I worked down the list. When I saw black nationalism and black psychology, I ripped the pull-offs and carried them to the next registration step. I kept reading:
miseducation of the negro
the history and social significance of black power
lsd: the psychedelic experience based on timothy leary’s manual
When I presented my list to the registration assistant, she pointed out that I had signed up for twenty-seven units, an impossibility. She showed me how my Experimental College courses would become academic units once I was officially admitted.
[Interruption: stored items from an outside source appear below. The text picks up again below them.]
/-- Every completed command writes one piece of the block. -/
theorem effect_written {i : Instr} {s u : State} {d : Data} (he : Effect s i d u) : Written s i u := by
  cases i with
  | gpioInit =>
    obtain ⟨-, rfl | rfl⟩ := he
    · exact .nothing _
    · exact .gpioFlag (.inl rfl) true
  | gpioCleanup =>
    obtain ⟨-, rfl⟩ := he
    exact .gpioFlag (.inr rfl) false
  | pinMode pin mode =>
    obtain ⟨-, -, -, hu⟩ := he
    obtain ⟨_, rfl⟩ := setFsel_eq_ok hu
    exact .pinFunction pin mode _
  | digitalWrite pin level =>
    obtain ⟨-, -, -, hu⟩ := he
    rw [digitalWriteTo_eq_ok hu]
    exact .pinLatch pin level _
  | digitalRead pin =>
    obtain ⟨rfl, -⟩ := he
    exact .nothing _
  | millis =>
    obtain ⟨-, rfl⟩ := he
    exact .nothing _
  | timerSet t interval =>
    obtain ⟨-, -, rfl⟩ := he
    exact .timer (.inl ⟨interval, rfl⟩) _
  | timerExpired t =>
    obtain ⟨rfl, -⟩ := he
    exact .nothing _
  | timerTick t =>
    obtain ⟨slot, -, ⟨-, -, rfl⟩ | ⟨-, -, rfl⟩⟩ := he
    · exact .timer (.inr rfl) _
    · exact .nothing _
  | spwmCfg ch pin freq duty =>
    obtain ⟨-, -, -, -, old, v, -, hv, rfl⟩ := he
    rw [digitalWriteTo_eq_ok hv]
    exact .channel (.inl ⟨pin, freq, duty, rfl⟩) rfl _
  | spwmPoll ch =>
    obtain ⟨-, c, -, hcfg, ⟨-, rfl, -⟩ | ⟨-, -, -, v, hv, rfl⟩⟩ := he
    · exact .nothing _
    · rw [digitalWriteTo_eq_ok hv]
      exact .channel (.inr rfl) (c := c.toggled _) hcfg _
  | hpwmInit =>
    obtain ⟨-, rfl | rfl⟩ := he
    · exact .nothing _
    · exact .pwmFlag (.inl rfl) true
  | hpwmCleanup =>
    obtain ⟨-, rfl⟩ := he
    exact .pwmFlag (.inr rfl) false
  | hpwmSet ch freq duty =>
    obtain ⟨-, hch, hm, hduty, -, div, period, s₁, s₂, hsel, hdiv, hrng, hdat⟩ := he
    rw [storeTriple_of_writes hm hch hdiv hrng hdat]
    exact .triple hch hduty hsel
  | hpwmEnable ch =>
    obtain ⟨-, -, -, v, b, old, hv, -, -, hu⟩ := he
    obtain ⟨codes, rfl⟩ := routeChannel_eq_ok hv
    rw [memWrite_eq_ok hu]
    exact .enableBit (.inl rfl) codes _
  | hpwmDisable ch =>
    obtain ⟨-, -, -, b, old, -, -, hu⟩ := he
    rw [memWrite_eq_ok hu]
    exact .enableBit (.inr rfl) s.block.fsel _

/-- What a command leaves when it answers a next state: what a completed command may write, but for the halted flag. -/
theorem exec_written {i : Instr} {s t : State} (h : exec i s = .next t) :
    ∃ u b, Written s i u ∧ t.block = { u.block with halted := b } ∧ t.params = u.params ∧ t.env = u.env ∧
      t.script = u.script := by
  obtain ⟨-, rfl⟩ | ⟨-, ⟨d, u, he, rfl⟩ | ⟨e, -, rfl⟩ | ⟨-, -, -, rfl⟩⟩ := exec_ends h
  · exact ⟨s, s.block.halted, .nothing i, rfl, rfl, rfl, rfl⟩
  · exact ⟨u, u.block.halted, effect_written he, rfl, rfl, rfl, rfl⟩
  · exact ⟨s, s.block.halted, .nothing i, rfl, rfl, rfl, rfl⟩
  · exact ⟨s, true, .nothing i, rfl, rfl, rfl, rfl⟩

/-! ### The frame of a command -/

theorem Written.surroundings {i : Instr} {s u : State} (h : Written s i u) :
    u.params = s.params ∧ u.env = s.env ∧ u.script = s.script := by
  cases h <;> exact ⟨rfl, rfl, rfl⟩

/-- Settles O21. -/
theorem commandsKeepTheirSurroundings : Obligations.CommandsKeepTheirSurroundings := by
  intro i s t h
  obtain ⟨u, _, hw, -, hparams, henv, hscript⟩ := exec_written h
  rw [hparams, henv, hscript]
  exact hw.surroundings

/-- Settles O23: only the timer writes reach the timer file, and they store one slot. -/
theorem timerSlotsAreIndependent : Obligations.TimerSlotsAreIndependent := by
  intro i s t k h hset htick
  obtain ⟨u, _, hw, hb, -⟩ := exec_written h
  rw [hb]
  cases hw with
  | @timer _ j hi slot =>
    have hne : j.toNat ≠ k := by
      obtain ⟨v, rfl⟩ | rfl := hi
      · exact hset j v rfl
      · exact htick j rfl
    exact List.getElem?_set_ne hne
  | _ => rfl

/-- Only the commands of channel `k` write its record. -/
theorem Written.channel_eq {i : Instr} {s u : State} {k : Nat} (h : Written s i u)
    (hcfg : ∀ (j p : BitVec 8) (f : BitVec 32) (q : BitVec 17), i = .spwmCfg j p f q → j.toNat ≠ k)
    (hpoll : ∀ j : BitVec 8, i = .spwmPoll j → j.toNat ≠ k) : u.block.spwm[k]? = s.block.spwm[k]? := by
  cases h with
  | @channel _ j hi c _ out =>
    have hne : j.toNat ≠ k := by
      obtain ⟨pin, freq, duty, rfl⟩ | rfl := hi
      · exact hcfg j pin freq duty rfl
      · exact hpoll j rfl
    exact List.getElem?_set_ne hne
  | _ => rfl

/-- A configured channel stays configured: a record that a command stores has its `cfg` bit set (42_soft_pwm.md R127). -/
theorem Written.channel_configured {i : Instr} {s u : State} {k : Nat} {c : Channel} (h : Written s i u)
    (hc : s.block.spwm[k]? = some c) (hcfg : c.cfg = true) : ∃ c', u.block.spwm[k]? = some c' ∧ c'.cfg = true := by
  cases h with
  | @channel _ j _ c' hcfg' out =>
    by_cases hj : j.toNat = k
    · subst hj
      exact ⟨c', List.getElem?_set_self (List.getElem?_eq_some_iff.mp hc).1, hcfg'⟩
    · exact ⟨c, (List.getElem?_set_ne hj).trans hc, hcfg⟩
  | _ => exact ⟨c, hc, hcfg⟩

/-- Settles O24. -/
theorem channelRecordsAreIndependent : Obligations.ChannelRecordsAreIndependent := by
  refine ⟨fun i s t k h hcfg hpoll => ?_, fun i s t k c h hc hcfg => ?_⟩
  · obtain ⟨u, _, hw, hb, -⟩ := exec_written h
    rw [hb]
    exact hw.channel_eq hcfg hpoll
  · obtain ⟨u, _, hw, hb, -⟩ := exec_written h
    rw [hb]
    exact hw.channel_configured hc hcfg

/-- Settles O25: the two flag writes belong to the inits and the cleanups. -/
theorem mappingFlagsChangeOnlyByInitAndCleanup : Obligations.MappingFlagsChangeOnlyByInitAndCleanup := by
  intro i s t h
  obtain ⟨u, _, hw, hb, -⟩ := exec_written h
  rw [hb]
  cases hw with
  | gpioFlag hi v => exact ⟨fun hinit hcleanup => absurd hi (not_or.mpr ⟨hinit, hcleanup⟩), fun _ _ => rfl⟩
  | pwmFlag hi v => exact ⟨fun _ _ => rfl, fun hinit hcleanup => absurd hi (not_or.mpr ⟨hinit, hcleanup⟩)⟩
  | _ => exact ⟨fun _ _ => rfl, fun _ _ => rfl⟩

/-- Settles O26: the writes of the PWM bank belong to commands that need the bank. -/
theorem pwmBankChangesOnlyByItsCommands : Obligations.PwmBankChangesOnlyByItsCommands := by
  intro i s t h hneeds
  obtain ⟨u, _, hw, hb, -⟩ := exec_written h
  rw [hb]
  cases hw with
  | triple => simp [needsPwmBank] at hneeds
  | enableBit hi => rcases hi with rfl | rfl <;> simp [needsPwmBank] at hneeds
  | _ => exact ⟨rfl, rfl, rfl, rfl⟩

/-- Settles O13: only `HPWM_SET` writes the three files; its own channel gets a legal triple, any other at most another
divider of the range. -/
theorem legalTripleStaysLegal : Obligations.LegalTripleStaysLegal := by
  intro i s t c hinv hok h
  obtain ⟨u, _, hw, hb, hparams, -⟩ := exec_written h
  suffices hu : TripleOk u c from hu.congr hparams (by rw [hb]) (by rw [hb]) (by rw [hb])
  cases hw with
  | @triple ch _ _ _ _ hch hduty hsel =>
    by_cases hc : ch.toNat = c
    · subst hc
      exact storeTriple_self_ok hinv hch hsel hduty
    · exact storeTriple_other_ok hinv hc hsel hok
  | _ => exact hok.congr rfl rfl rfl rfl

end Sys2Proof.Machine
end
I ended up with eighteen units, six EC courses. I bought an SF State binder of my own and went to check on my status at the Admissions Office. After an interminable wait,
a student clerk told me my folder was still in evaluation. I hated the thought of being a pinhead that hung around State or UC Extension hoping to get in.
But I had done my best for the time being. By the time I finished, the air had cooled and students were headed in droves to the Muni streetcar stop at Nineteenth Avenue. I stood on the narrow platform until the M came. On board I stood in a throng so dense I couldn’t reach the steel rings. Sweat, tobacco breath, Juicy Fruit gum, hair, the sharp edges of books and notebooks, the feel of buttocks, the long lean slant of a back on mine, a breast perhaps not a breast pushing into me—in a blur it all became San Francisco State and I was swallowed like Jonah, whole and standing in its gut.
20
Aunt Ola called me up on a Sunday out of the clear blue.
“Your uncle and I will be so proud of you when you get your BA degree. That’s what really counts in this world, you know.” I was already on the path toward my BA. I knew an AA in language arts, not that I had one yet anyway, didn’t mean squat.
“We got this postcard notice in the mail from Merritt College. Are you thinking about nursing, Niecy?” Samuel Merritt was the name of a school of nursing in Oakland. “It’s talking about your graduation day.”
“Merritt College is the new name for Oakland City College, Aunt Ola. They built the new hill campus and renamed it that.”
“You must be part of what they’re calling the last AA class from the old college then. And they want you there, even though an AA isn’t much more than a high school diploma.” Ola went on about how a social worker or a probation officer needed a bachelor’s. I was focused on getting into State officially. All I needed was Ola getting huffy with me about not having the same amount of education Buddy and Corliss had.